Friday Blast #23

Threads cannot be implemented as a library (2004) #pdf - the main point is that for superior concurrency support, the language needs to step in. It’s not enough to rely on a library such as pthreads. The reasoning is both performance related - such libraries want every synchronization to go through them, and don’t really say anything about shared variables which are used without library provided synchronization. However, modern processors offer some primitives outside of locking - atomic operations, fences etc. which are required for best performance, but which can’t be expressed correctly if the compiler does reorderings or other optimizations. It is also safety related. Some optimizations, which might be unaware of the special behavior of pthreads functions may yield race conditions or other unexpected behaviors. This works comes in the wake of the seminal Java Memory Model, but addresses C/C++ and other low-level languages (Ada?). It all culminated with C and C++ having memory models in the later revisions.

I’m harvesting credit card numbers and passwords from your site. Here’s how (2017) - our reliance on third-party libraries is both a blessing and a curse. If we have an un-audited dependency (or dependency of dependency) which can execute in a sensitive context then that can be used to steal confidential information. The author proposes a crafty example of how this might go about with NPM for frontend code, where there’s a particular abundance of small and not-very-well-audited packages a project might depend on. I feel some of the reason this is, is the fact that JS is not batteries included. So we need to have things like a left pad module.

SQL keys in depth (2017) - a data modeling overview of SQL keys. Didn’t realize primary keys were more of an implementation artifact than anything else. There’s a lot of material about natural vs artificial keys, and how to go about working with surrogate keys. Well worth the read.

Memory bandwidth (2017) - intuitions about why memory is such a problem for systems. In terms of bytes accessible per clock cycle, we’ve gone from 4 bytes/instruction with the MOS 6502 to 1 byte/instruction with a recent Core i7. For SIMT modes or GPUs things are even more drastic. So while in absolute terms memory capacity and bandwidth have gone up, relative to how many instructions a processor can execute, things were made worse.

Modes, medians and means - a unifying perspective (2013) - turns out that the mode, median and means are all expected value of three discrepancy measures for a distribution, which look very much the same.
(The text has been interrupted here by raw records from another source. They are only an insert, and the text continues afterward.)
-- ==== Sys2Proof/Machine/Planes.lean ====
section
/-! DEFINITION. Planes and grid calls (R255 to R272): plane images, preloads, swaps, the freeze wave, the switch and the return; what a unit must have finished before a freeze or wave point (R180, R233, R267, R366). -/

namespace Sys2Proof.Machine

/-- Causes of class 6 (R272). -/
def swapSource : Nat := 0x180
def swapArmed : Nat := 0x181
def preloadTarget : Nat := 0x182
def imageInvalid : Nat := 0x183
def callDepth : Nat := 0x184
def cellarFull : Nat := 0x185
def callUnderflow : Nat := 0x186
def channelOverflow : Nat := 0x187
def cellarFault : Nat := 0x188

/-- Field of n bytes at an offset of an image held as one little-endian number. -/
def imgField (x off n : Nat) : Nat := bits x (8 * off) (8 * n)

/-- The token in slot q of an image (R57, R255). -/
def imgToken (x q : Nat) : Token :=
  let t := imgField x (0xA88 + 2 * q) 2
  { payload := BitVec.ofNat 64 (imgField x (0x688 + 8 * q) 8), gen := BitVec.ofNat 4 (bits t 12 4), mark := BitVec.ofNat 3 (bits t 9 3)
    frame := BitVec.ofNat 2 (bits t 7 2), pres := bits t 6 1 == 1, cls := BitVec.ofNat 6 (bits t 0 6) }

/-- Tokens queued in channel n of an image: those after the tokens of lower channels (R255). -/
def imgQueue (x n : Nat) : List Token :=
  let first := (List.range n).foldl (fun a c => a + imgField x (0x668 + c) 1) 0
  (List.range (imgField x (0x668 + n) 1)).map (fun i => imgToken x (first + i))

/-- Strand k of an image (R255, R257). -/
def imgStrand (x k : Nat) : Strand :=
  let c := imgField x (0x648 + 8 * k) 8
  { w := Vector.ofFn (fun j => BitVec.ofNat 64 (imgField x (0x448 + 128 * k + 8 * j.val) 8))
    p := BitVec.ofNat 8 (bits c 0 8), gen := BitVec.ofNat 4 (bits c 8 4), halted := bits c 16 1 == 1
    flush := bits c 17 1 == 1, traps := BitVec.ofNat 6 (bits c 18 6) }

/-- The plane that a 3 KiB image holds (R255, R256). -/
def imgPlane (x : Nat) : Plane :=
  let h := imgField x 0x88 8
  if bits h 56 8 = 0 then {}
  else
    let w32 (off n : Nat) : SMap IWord := (List.range n).map (fun i => (i, BitVec.ofNat 32 (imgField x (off + 4 * i) 4)))
    let d (n i : Nat) : IWord := BitVec.ofNat 32 (imgField x (0x308 + 16 * n + 4 * i) 4)
    { present := true
      callx := bits h 6 1 == 1
      armk := BitVec.ofNat 2 (bits h 4 2)
      arb := BitVec.ofNat 2 (bits h 0 2)
      pool := w32 0 32
      strandMap := BitVec.ofNat 64 (imgField x 0x80 8)
      trig := (List.range 62).map (fun i => (i + 1, BitVec.ofNat 32 (imgField x (0x90 + 4 * i) 4)))
      chan := w32 0x188 32
      route := w32 0x208 64
      node := (List.range 16).map (fun n => (n, { w0 := d n 0, w1 := d n 1, w2 := d n 2, w3 := d n 3 }))
      sreg := Vector.ofFn (fun k => BitVec.ofNat 64 (imgField x (0x408 + 8 * k.val) 8))
      strands := Vector.ofFn (fun k => imgStrand x k.val)
      queue := (List.range 32).map (fun n => (n, imgQueue x n))
      arg := BitVec.ofNat 32 (bits (imgField x 0xB88 8) 32 32)
      res := BitVec.ofNat 32 (bits (imgField x 0xB88 8) 0 32)
      fresh := true }

/-- Tag bits[23:8] of a token (R57, R255). -/
def tagBits (t : Token) : Nat := t.gen.toNat * 2 ^ 12 + t.mark.toNat * 2 ^ 9 + t.frame.toNat * 2 ^ 7 + (if t.pres then 2 ^ 6 else 0) + t.cls.toNat

/-- The strand control word (R257). -/
def strandWord (k : Strand) : Nat :=
  k.traps.toNat * 2 ^ 18 + (if k.flush then 2 ^ 17 else 0) + (if k.halted then 2 ^ 16 else 0) + k.gen.toNat * 2 ^ 8 + k.p.toNat

/-- Header word of a plane, or of the frame made of it (R256). -/
def headerWord (p : Plane) (frozen : Bool) : Nat :=
  if p.present then 2 ^ 56 + (if frozen then 2 ^ 7 else 0) + (if p.callx then 2 ^ 6 else 0) + p.armk.toNat * 2 ^ 4 + p.arb.toNat else 0

/-- The 3 KiB image of a plane, as one little-endian number (R255). -/
def planeNumber (p : Plane) (frozen : Bool) : Nat :=
  let at' (off v : Nat) : Nat := v * 2 ^ (8 * off)
  let sum (n : Nat) (f : Nat → Nat) : Nat := (List.range n).foldl (fun a i => a + f i) 0
  let tokens := (List.range 32).flatMap p.fifo
  sum 32 (fun n => at' (4 * n) (p.slotWord n).toNat) + at' 0x80 p.strandMap.toNat + at' 0x88 (headerWord p frozen) +
  sum 62 (fun i => at' (0x90 + 4 * i) (p.trigWord (i + 1)).toNat) + sum 32 (fun n => at' (0x188 + 4 * n) (p.chanWord n).toNat) +
  sum 64 (fun c => at' (0x208 + 4 * c) (p.routeWord c).toNat) +
  sum 16 (fun n => at' (0x308 + 16 * n) (p.desc n).w0.toNat + at' (0x30C + 16 * n) (p.desc n).w1.toNat +
    at' (0x310 + 16 * n) (p.desc n).w2.toNat + at' (0x314 + 16 * n) (p.desc n).w3.toNat) +
  sum 8 (fun k => at' (0x408 + 8 * k) (reg p.sreg k).toNat) +
  sum 4 (fun k => sum 16 (fun j => at' (0x448 + 128 * k + 8 * j) (reg (p.strand k).w j).toNat) + at' (0x648 + 8 * k) (strandWord (p.strand k))) +
  sum 32 (fun n => at' (0x668 + n) (p.fifo n).length) +
  tokens.zipIdx.foldl (fun a t => a + at' (0x688 + 8 * t.2) t.1.payload.toNat + at' (0xA88 + 2 * t.2) (tagBits t.1)) 0 +
  at' 0xB88 (p.arg.toNat * 2 ^ 32 + p.res.toNat)

/-- Does a plane keep the limits of R65? -/
def depthsHold (p : Plane) : Bool :=
  let ds := (List.range 32).map (fun n => chanDepth (p.chanWord n))
  ds.all (fun d => decide (2 ≤ d)) && decide (ds.foldl (· + ·) 0 ≤ 128)

/-- Has a node descriptor a reserved field that is not zero, or a reserved KIND (R76, R110, R211, R218, R221, R230, R243, R285)? -/
def reservedNode (d : Desc) : Bool :=
  let rest (w : IWord) : Bool := w != 0
  match wbits d.w0 28 4 with
  | 0 => rest d.w0 || rest d.w1 || rest d.w2 || rest d.w3
  | 1 => wbits d.w0 0 10 != 0 || wbits d.w1 0 13 != 0 || wbits d.w2 28 4 != 0 || rest d.w3
  | 2 => wbits d.w0 0 3 != 0 || rest d.w2 || rest d.w3
  | 3 => wbits d.w0 0 17 != 0 || rest d.w1 || rest d.w2 || rest d.w3
  | 4 => wbits d.w0 0 12 != 0 || rest d.w1 || rest d.w2 || rest d.w3
  | 5 => rest d.w1 || rest d.w2 || rest d.w3
  | 6 => wbits d.w0 0 9 != 0 || wbits d.w1 19 13 != 0 || wbits d.w2 19 13 != 0 || wbits d.w3 21 11 != 0
  | 7 => wbits d.w0 0 21 != 0 || rest d.w1 || rest d.w2 || rest d.w3
  | _ => true

/-- Is a loaded image invalid: FMT, FROZEN, R65 or a reserved field (R264)? -/
def imgBad (x : Nat) : Bool :=
  let h := imgField x 0x88 8
  decide (1 < bits h 56 8) || bits h 7 1 == 1 || bits h 8 48 != 0 || bits h 2 2 != 0 ||
  (bits h 56 8 == 1 && (!depthsHold (imgPlane x) || (imgPlane x).node.any (fun d => reservedNode d.2))) ||
  (List.range 32).any (fun n => bits (imgField x (0x188 + 4 * n) 4) 9 7 != 0 || bits (imgField x (0x188 + 4 * n) 4) 0 1 != 0) ||
  (List.range 64).any (fun c => bits (imgField x (0x208 + 4 * c) 4) 25 7 != 0) ||
  (List.range 4).any (fun k => bits (imgField x (0x648 + 8 * k) 8) 24 40 != 0 || bits (imgField x (0x648 + 8 * k) 8) 12 4 != 0) ||
  imgField x 0xB90 112 != 0

/-- Cache form of an image reference: the plane number it names (R262). -/
def cacheImage (v : Word) : Option Nat :=
  let k := v.toNat - 2 ^ 62
  if 2 ^ 62 < v.toNat ∧ k ≤ 3 then some k else none

/-- Is a value a memory-form image reference (R262)? -/
def memoryImage (v : Word) : Bool := decide (v.toNat < 2 ^ 52) && v.toNat % 64 == 0

/-- Plane k of the running load in an element (R262): empty where the load has none. -/
def loadPlane (s : State) (e k : Nat) : Plane :=
  match s.taskOfElem e with
  | some t => mget {} (s.task t).image.planes (((s.grove (groveOf e)).regionIndex * 256 + elemInGrove e) * 4 + k)
  | none => {}

/-- Entry k (1 to 3) of an element's understory (R259). -/
def underAt (x : Elem) (k : Nat) : Under := x.under[k - 1]?.getD .empty
/-- Sets entry k of an understory. -/
def setUnder (x : Elem) (k : Nat) (u : Under) : Elem := { x with under := setAt x.under (k - 1) u }

/-- Does position k hold a frozen frame? -/
def holdsFrame (x : Elem) (k : Nat) : Bool :=
  match underAt x k with
  | .frame _ => true
  | _ => false

/-- Does position 1 hold a preloaded plane, or is one being loaded there (R265)? -/
def canArm (x : Elem) : Bool :=
  (match underAt x 1 with
    | .plane _ => true
    | _ => false) || x.preloads.any (fun l => l.pos == 1)

/-- Starts the preload of an image into a position of an element, for the issuing pload. -/
def addPreload (s0 s : State) (e pos : Nat) (v : Word) (free : Bool) : State :=
  s.modElem e (fun x => { x with preloads := x.preloads ++ [{ pos := pos, image := v, strand := issueStrand s0, slot := curSlot s0.cur, word := curWord s0, free := free }] })

/-- Elements of a grove that a sequencer's preload of image k concerns: those with that image or with anything in the position. -/
def preloadElems (s : State) (g pos k : Nat) : List Nat :=
  (groveElems g).filter (fun e => (loadPlane s e k).present || underAt (s.elem e) pos != .empty || (s.elem e).preloads.any (fun l => l.pos == pos))

/-- Does position k of an element of a grove hold the frame of a call: of one that the state does not list, which configures nothing, as calls have pushed one (R266, R268)? -/
def groveFrames (s : State) (g k : Nat) : Bool :=
  let depth := ((s.taskOfGrove g).map (fun t => (s.task t).depth)).getD 0
  (groveElems g).any (fun e => match mfind s.elems e with
    | some x => holdsFrame x k
    | none => decide (k ≤ depth))

/-- pload (R264). -/
def execPload (t a b : BitVec 6) (s : State) : Host.Outcome State Fault Refusal :=
  issueWord (.pload t a b) s (fun s0 s1 => match srcVal s0 b with
    | none => .done s1 0
    | some v =>
      let pos := a.toNat
      match s0.cur with
      | .slot e _ _ =>
        if pos = 0 ∨ 3 < pos ∨ holdsFrame (s0.elem e) pos then .cause preloadTarget 0 0
        else if (cacheImage v).isSome || memoryImage v then .done (addPreload s0 s1 e pos v false) 0
        else .cause imageInvalid 0 0
      | .word g _ =>
        if pos = 0 ∨ 3 < pos ∨ groveFrames s0 g pos ∨ memoryImage v then .cause preloadTarget 0 0
        else match cacheImage v with
          | some k => .done ((preloadElems s0 g pos k).foldl (fun s e => addPreload s0 s e pos v s0.supervising) s1) 0
          | none => .cause imageInvalid 0 0)

/-- Arms a swap in an element. -/
def armSwap (s : State) (e k : Nat) : State :=
  s.modElem e (fun x => { x with active := { x.active with armk := BitVec.ofNat 2 k }, passed := false })

/-- pswap (R265). -/
def execPswap (t b : BitVec 6) (s : State) : Host.Outcome State Fault Refusal :=
  issueWord (.pswap t b) s (fun s0 s1 => match s0.cur with
    | .slot e _ _ =>
      if !canArm (s0.elem e) then .cause swapSource 0 0
      else if (s0.elem e).active.armk ≠ 0 then .cause swapArmed 0 0
      else .done (armSwap s1 e b.toNat) 0
    | .word g _ =>
      .done (((groveElems g).filter (fun e => canArm (s0.elem e) && (s0.elem e).active.armk == 0)).foldl (fun s e => armSwap s e b.toNat) s1) 0)

/-- Task and cellar length of the issuing unit's grove. -/
def callTask (s : State) : Option (Nat × Nat) :=
  (s.taskOfGrove (curGrove s)).map (fun t => (t, (s.grove (curGrove s)).cellarn.toNat))

/-- The cause that a call meets at issue (R266). -/
def callCause (x : Task) (l : Nat) (a : BitVec 6) (v : Word) : Option Nat :=
  if a = 16 then (if x.depth ≠ 0 then some swapSource else none)
  else if (cacheImage v).isNone then some imageInvalid
  else if 255 ≤ x.depth then some callDepth
  else if l + 3 < x.depth + 1 then some cellarFull
  else none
Do you know how much your computer can do in a second (2017) - a lot of some things, and very few of other things. Most of the code is in Python, but even with that, you get to see things like - sequential memory access is fast while random one is slow, or file IO is slow, but network access over the Internet is even slower. One can do 1-2 requests per second for example - the lowest value from the examples. Though there’s scope for a lot of async IO there to increase throughput. The best part is this is given as a quiz.